Stored data entries:
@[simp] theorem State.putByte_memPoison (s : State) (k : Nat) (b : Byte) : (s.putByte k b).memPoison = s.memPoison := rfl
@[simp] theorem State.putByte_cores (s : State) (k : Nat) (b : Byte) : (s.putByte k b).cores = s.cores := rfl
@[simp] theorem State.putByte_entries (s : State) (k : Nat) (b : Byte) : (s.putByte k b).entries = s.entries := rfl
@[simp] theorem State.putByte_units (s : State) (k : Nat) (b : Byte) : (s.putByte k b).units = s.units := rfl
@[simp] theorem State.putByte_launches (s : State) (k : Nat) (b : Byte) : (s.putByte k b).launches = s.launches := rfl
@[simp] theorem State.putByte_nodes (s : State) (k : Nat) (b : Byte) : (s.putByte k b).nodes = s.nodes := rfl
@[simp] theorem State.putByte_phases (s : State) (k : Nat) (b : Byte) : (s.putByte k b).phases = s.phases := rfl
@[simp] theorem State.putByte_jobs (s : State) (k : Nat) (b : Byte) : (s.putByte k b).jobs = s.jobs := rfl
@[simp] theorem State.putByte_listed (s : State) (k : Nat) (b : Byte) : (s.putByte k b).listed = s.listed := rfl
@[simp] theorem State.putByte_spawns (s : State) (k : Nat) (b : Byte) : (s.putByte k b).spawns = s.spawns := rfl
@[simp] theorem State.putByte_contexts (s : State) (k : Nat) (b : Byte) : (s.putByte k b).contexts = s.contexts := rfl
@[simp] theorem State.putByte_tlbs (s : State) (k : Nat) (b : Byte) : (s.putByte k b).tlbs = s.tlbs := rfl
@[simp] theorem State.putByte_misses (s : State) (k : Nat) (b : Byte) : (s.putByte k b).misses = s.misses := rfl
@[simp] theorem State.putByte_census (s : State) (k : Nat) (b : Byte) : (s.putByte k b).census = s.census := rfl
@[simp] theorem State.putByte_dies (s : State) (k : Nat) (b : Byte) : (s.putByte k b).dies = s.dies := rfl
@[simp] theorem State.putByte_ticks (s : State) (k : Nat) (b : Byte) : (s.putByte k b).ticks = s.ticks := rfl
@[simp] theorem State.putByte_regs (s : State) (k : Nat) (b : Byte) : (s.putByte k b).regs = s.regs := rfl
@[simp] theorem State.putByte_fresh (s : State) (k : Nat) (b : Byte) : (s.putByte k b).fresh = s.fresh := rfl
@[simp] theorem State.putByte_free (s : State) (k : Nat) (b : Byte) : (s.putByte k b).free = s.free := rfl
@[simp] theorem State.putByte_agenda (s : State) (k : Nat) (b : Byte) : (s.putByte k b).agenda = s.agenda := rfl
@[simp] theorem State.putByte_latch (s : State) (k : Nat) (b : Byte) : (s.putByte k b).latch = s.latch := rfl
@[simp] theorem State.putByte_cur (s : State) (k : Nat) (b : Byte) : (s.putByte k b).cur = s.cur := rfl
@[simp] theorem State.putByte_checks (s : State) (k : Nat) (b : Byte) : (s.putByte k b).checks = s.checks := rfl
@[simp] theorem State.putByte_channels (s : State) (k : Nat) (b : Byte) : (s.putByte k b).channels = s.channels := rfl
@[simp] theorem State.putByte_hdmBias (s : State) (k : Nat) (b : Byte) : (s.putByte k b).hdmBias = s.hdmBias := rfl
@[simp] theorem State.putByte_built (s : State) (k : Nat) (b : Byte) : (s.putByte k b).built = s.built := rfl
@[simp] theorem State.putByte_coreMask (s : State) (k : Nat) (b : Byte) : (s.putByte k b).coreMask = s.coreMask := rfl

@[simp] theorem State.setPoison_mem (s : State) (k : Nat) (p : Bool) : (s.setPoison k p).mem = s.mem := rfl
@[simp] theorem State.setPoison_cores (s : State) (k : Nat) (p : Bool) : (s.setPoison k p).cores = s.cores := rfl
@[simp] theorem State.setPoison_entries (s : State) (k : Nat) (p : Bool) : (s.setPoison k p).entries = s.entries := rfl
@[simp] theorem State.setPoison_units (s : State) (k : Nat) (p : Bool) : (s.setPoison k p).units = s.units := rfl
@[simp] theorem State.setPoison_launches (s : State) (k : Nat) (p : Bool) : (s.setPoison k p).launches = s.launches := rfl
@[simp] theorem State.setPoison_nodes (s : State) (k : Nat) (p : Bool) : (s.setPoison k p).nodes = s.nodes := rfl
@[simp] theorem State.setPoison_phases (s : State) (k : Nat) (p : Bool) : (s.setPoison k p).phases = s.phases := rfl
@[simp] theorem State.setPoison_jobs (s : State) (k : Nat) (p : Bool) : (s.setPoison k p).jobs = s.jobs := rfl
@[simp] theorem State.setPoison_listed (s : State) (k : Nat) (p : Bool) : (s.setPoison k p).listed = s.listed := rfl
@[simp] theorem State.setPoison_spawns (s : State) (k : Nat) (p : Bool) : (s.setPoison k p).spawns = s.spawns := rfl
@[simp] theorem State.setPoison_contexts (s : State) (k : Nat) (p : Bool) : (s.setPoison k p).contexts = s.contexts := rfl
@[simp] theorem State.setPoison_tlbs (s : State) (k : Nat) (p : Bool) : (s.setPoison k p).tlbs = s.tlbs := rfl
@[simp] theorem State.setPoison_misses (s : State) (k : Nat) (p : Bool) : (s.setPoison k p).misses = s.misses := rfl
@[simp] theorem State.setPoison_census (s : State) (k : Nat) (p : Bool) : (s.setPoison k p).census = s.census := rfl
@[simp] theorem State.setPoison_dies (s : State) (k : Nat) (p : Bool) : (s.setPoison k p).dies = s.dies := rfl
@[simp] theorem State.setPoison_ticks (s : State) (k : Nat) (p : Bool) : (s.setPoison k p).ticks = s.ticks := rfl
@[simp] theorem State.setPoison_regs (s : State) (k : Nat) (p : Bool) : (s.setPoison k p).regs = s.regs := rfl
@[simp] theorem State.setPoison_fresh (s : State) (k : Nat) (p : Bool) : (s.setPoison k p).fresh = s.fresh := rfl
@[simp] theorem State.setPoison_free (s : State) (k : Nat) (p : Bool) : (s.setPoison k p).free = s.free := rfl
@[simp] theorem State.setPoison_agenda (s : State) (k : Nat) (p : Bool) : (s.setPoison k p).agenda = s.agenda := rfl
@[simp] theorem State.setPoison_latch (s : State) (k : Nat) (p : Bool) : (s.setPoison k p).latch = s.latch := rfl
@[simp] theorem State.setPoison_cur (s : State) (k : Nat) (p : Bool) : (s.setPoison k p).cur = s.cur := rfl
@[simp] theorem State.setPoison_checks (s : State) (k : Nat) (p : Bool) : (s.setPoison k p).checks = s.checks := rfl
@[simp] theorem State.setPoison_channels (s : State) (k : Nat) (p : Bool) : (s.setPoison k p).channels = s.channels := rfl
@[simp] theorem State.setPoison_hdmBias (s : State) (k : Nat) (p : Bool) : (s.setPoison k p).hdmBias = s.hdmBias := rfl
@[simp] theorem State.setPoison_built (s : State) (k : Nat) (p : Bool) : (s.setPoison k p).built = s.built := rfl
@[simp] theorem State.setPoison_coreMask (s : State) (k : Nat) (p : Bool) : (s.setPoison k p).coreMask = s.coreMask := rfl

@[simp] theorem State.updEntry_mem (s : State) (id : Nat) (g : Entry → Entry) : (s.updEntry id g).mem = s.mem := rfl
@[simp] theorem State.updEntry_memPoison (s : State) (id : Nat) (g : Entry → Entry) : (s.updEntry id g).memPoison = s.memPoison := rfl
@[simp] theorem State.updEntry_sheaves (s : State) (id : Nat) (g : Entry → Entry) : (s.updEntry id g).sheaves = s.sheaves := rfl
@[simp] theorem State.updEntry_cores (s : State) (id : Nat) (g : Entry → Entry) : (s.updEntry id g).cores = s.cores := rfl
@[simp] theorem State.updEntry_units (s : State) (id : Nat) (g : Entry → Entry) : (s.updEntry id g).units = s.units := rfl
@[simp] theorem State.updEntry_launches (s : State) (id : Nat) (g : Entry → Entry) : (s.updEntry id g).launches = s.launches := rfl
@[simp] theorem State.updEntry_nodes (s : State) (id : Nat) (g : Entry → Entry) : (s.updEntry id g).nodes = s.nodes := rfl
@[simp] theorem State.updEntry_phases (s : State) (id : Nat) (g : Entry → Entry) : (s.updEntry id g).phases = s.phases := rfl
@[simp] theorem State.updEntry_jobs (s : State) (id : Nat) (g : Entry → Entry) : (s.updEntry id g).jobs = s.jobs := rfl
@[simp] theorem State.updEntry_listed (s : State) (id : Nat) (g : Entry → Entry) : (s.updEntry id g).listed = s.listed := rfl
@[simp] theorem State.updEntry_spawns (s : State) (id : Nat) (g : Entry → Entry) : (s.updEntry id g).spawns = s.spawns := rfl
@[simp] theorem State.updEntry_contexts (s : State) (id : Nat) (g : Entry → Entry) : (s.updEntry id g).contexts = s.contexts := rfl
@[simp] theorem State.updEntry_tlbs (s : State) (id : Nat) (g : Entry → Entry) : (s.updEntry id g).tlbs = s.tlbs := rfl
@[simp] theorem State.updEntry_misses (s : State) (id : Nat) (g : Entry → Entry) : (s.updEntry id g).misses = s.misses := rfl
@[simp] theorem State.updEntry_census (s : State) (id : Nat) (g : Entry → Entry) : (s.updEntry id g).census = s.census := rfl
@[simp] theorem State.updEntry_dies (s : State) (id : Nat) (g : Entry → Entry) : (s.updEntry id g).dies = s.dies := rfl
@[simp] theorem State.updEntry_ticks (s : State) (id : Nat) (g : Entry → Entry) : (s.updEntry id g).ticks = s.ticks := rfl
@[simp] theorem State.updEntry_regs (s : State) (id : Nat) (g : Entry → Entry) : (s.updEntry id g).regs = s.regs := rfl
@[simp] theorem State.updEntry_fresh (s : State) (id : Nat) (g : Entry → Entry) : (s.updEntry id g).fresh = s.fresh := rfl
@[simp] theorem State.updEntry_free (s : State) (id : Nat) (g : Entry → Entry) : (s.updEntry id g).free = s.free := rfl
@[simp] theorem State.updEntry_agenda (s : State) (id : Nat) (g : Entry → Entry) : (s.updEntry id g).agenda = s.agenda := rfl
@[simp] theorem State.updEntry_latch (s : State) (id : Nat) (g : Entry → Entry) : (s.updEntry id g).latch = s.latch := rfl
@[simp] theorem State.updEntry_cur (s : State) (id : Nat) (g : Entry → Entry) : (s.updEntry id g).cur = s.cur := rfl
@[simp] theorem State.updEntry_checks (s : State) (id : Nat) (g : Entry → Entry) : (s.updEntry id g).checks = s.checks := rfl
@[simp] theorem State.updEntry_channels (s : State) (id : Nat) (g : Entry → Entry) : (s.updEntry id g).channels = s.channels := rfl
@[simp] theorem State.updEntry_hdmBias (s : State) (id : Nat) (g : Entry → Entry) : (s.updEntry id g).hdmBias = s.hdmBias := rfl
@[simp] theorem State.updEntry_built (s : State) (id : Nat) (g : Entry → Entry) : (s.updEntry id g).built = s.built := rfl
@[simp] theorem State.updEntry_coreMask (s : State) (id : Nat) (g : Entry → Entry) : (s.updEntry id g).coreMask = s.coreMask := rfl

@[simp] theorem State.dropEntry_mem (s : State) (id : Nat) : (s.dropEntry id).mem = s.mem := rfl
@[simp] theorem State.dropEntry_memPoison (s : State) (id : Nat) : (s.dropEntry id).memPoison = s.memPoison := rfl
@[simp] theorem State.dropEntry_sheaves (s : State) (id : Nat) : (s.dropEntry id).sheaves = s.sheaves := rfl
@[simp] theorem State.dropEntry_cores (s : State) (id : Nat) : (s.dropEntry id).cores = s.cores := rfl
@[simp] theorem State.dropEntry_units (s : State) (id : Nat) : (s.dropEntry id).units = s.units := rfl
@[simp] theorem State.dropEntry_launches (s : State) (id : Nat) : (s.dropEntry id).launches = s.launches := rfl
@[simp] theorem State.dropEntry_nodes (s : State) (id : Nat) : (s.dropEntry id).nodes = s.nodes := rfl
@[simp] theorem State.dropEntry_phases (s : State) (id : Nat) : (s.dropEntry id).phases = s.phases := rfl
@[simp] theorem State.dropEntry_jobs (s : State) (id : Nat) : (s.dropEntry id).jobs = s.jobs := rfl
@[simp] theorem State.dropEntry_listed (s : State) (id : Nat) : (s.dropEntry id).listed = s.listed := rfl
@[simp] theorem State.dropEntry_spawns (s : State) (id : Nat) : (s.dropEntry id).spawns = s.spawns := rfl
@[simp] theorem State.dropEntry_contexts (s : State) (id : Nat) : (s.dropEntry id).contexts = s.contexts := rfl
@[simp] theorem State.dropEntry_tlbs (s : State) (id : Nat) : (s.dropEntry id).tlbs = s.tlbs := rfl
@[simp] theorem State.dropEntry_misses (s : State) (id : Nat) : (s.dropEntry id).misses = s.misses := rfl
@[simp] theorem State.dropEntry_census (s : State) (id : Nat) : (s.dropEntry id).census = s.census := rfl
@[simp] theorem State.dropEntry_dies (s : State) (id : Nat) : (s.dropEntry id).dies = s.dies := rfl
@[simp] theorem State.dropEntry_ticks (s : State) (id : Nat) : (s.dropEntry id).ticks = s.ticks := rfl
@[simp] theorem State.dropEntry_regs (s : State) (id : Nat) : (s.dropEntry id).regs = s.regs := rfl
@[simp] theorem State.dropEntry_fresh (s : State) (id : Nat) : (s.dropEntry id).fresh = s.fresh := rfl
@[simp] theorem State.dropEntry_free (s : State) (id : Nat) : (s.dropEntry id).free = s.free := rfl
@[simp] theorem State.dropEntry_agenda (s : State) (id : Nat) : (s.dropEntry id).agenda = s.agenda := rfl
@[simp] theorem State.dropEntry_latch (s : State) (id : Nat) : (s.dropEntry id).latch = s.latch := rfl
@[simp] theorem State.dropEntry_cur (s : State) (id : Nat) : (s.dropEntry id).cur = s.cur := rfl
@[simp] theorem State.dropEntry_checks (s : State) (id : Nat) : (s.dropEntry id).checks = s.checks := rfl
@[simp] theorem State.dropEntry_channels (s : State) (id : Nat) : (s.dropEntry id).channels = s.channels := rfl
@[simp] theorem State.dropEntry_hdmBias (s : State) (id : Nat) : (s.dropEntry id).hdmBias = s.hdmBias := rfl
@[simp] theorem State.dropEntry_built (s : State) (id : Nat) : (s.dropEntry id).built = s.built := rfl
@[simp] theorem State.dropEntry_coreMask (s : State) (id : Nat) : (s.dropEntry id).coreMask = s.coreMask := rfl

--

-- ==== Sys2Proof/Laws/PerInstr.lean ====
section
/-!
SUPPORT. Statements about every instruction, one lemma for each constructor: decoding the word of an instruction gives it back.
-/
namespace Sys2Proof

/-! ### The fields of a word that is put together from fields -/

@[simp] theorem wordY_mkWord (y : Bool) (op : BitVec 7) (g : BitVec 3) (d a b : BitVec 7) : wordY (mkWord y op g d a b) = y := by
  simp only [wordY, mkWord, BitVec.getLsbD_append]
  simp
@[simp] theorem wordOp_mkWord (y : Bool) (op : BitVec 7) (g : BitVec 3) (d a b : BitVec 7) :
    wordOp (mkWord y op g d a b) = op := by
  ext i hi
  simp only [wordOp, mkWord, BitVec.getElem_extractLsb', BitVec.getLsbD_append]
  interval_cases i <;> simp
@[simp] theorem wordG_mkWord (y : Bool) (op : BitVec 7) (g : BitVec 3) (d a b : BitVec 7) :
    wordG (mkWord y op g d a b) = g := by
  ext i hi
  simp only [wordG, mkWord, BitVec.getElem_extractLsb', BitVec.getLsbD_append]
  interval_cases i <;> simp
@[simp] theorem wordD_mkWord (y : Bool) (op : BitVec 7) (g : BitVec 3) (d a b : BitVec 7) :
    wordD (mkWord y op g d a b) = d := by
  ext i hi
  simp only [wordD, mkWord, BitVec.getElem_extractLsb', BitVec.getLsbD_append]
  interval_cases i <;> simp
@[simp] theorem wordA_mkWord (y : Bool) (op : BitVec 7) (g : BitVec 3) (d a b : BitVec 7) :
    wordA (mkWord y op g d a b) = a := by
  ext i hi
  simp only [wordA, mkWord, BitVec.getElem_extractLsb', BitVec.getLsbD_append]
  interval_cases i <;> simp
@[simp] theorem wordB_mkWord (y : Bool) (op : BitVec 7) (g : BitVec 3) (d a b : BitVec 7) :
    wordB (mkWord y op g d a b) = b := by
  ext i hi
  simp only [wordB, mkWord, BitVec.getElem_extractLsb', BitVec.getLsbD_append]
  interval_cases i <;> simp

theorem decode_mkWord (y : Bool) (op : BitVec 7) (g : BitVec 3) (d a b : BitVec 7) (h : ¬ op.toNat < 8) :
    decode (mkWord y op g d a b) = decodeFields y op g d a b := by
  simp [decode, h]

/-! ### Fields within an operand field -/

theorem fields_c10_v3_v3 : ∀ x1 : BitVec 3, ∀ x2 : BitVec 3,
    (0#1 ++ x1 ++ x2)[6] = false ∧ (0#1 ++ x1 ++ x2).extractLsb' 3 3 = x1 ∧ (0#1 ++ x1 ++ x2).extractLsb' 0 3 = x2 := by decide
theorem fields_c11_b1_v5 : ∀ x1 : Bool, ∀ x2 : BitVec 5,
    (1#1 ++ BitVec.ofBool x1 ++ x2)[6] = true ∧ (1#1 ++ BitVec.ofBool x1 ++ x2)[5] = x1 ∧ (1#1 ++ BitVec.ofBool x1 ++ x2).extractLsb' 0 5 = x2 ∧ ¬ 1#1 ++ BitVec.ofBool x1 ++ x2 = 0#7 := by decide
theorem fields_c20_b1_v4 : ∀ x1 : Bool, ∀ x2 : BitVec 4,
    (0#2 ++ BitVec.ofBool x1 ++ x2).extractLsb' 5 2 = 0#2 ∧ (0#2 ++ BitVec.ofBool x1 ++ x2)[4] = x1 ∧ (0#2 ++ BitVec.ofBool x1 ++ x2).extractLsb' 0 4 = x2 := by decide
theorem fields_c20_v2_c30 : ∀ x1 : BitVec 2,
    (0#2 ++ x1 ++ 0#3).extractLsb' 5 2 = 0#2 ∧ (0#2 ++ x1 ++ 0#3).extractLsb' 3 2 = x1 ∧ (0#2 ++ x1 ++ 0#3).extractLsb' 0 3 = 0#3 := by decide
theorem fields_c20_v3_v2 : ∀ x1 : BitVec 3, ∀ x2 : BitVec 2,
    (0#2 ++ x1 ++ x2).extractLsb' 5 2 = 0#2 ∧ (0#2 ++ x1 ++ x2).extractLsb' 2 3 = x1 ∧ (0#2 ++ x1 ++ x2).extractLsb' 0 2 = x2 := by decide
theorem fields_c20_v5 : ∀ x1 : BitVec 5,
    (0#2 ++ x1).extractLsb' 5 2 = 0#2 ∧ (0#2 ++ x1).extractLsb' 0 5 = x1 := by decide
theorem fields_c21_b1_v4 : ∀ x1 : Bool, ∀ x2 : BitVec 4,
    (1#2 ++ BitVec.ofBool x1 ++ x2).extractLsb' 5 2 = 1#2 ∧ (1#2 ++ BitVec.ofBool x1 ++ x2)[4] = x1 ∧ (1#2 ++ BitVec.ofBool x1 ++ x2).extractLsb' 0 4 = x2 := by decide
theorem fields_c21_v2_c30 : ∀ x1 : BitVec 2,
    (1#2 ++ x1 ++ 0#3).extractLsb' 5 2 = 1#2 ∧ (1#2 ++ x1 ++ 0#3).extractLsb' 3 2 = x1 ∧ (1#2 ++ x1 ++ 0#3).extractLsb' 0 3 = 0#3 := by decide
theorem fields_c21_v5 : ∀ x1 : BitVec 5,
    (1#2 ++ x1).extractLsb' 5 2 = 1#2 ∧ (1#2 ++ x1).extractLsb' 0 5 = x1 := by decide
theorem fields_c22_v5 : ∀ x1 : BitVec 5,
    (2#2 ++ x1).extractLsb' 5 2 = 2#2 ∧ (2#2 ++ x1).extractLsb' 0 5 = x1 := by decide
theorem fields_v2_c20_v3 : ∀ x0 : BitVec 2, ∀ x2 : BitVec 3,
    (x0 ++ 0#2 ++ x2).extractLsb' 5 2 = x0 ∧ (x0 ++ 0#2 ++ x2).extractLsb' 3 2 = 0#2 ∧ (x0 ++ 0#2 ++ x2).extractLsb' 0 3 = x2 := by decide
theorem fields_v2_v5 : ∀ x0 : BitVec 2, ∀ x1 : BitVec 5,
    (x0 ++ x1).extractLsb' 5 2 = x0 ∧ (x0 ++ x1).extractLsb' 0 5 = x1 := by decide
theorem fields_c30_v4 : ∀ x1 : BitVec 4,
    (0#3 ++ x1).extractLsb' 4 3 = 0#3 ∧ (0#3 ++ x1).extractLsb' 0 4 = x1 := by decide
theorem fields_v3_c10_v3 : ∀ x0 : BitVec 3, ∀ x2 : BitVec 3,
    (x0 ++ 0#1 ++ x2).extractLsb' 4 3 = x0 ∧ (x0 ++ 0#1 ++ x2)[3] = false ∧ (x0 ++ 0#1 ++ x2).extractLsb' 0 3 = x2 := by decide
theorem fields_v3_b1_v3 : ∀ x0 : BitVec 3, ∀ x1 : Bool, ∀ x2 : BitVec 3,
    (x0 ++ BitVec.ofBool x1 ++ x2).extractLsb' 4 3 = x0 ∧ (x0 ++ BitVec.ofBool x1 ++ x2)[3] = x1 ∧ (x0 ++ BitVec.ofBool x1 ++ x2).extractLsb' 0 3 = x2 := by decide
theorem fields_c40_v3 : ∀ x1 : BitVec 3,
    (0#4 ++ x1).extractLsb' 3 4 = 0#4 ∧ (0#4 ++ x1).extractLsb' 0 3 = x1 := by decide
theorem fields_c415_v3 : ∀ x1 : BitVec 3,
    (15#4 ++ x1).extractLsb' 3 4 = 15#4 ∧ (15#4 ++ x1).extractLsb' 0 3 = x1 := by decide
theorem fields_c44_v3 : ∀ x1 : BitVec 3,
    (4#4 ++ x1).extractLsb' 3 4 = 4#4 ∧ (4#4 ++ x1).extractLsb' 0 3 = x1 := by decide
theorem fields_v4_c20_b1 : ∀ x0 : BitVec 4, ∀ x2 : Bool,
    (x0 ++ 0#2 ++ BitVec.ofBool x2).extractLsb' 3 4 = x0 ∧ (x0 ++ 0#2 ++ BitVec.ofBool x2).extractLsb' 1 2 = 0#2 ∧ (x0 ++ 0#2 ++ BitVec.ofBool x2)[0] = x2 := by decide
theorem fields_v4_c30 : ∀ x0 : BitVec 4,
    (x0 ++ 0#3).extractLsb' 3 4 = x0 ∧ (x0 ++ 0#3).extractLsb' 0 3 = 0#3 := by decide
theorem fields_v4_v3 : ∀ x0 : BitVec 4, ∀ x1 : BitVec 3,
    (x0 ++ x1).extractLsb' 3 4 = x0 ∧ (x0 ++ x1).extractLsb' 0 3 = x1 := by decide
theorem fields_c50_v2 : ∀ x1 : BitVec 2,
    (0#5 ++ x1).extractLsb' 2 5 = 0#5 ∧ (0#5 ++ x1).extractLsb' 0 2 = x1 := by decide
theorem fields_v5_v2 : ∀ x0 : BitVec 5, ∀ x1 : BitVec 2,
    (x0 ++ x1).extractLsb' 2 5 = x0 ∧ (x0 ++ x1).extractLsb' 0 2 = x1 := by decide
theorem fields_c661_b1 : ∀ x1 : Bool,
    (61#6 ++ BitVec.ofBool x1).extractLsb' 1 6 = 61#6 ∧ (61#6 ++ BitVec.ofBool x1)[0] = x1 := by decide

## What you need to do
Among the records above, a stretch begins at the line containing "id).census = s.census := rfl" and ends at the line containing "id).dies = s.dies := rfl". Restate that stretch word for word, and nothing else.

## Your response
@[simp] theorem State.dropEntry_census (s : State) (id : Nat) : (s.dropEntry id).census = s.census := rfl
@[simp] theorem State.dropEntry_dies (s : State) (id : Nat) : (s.dropEntry id).dies = s.dies := rfl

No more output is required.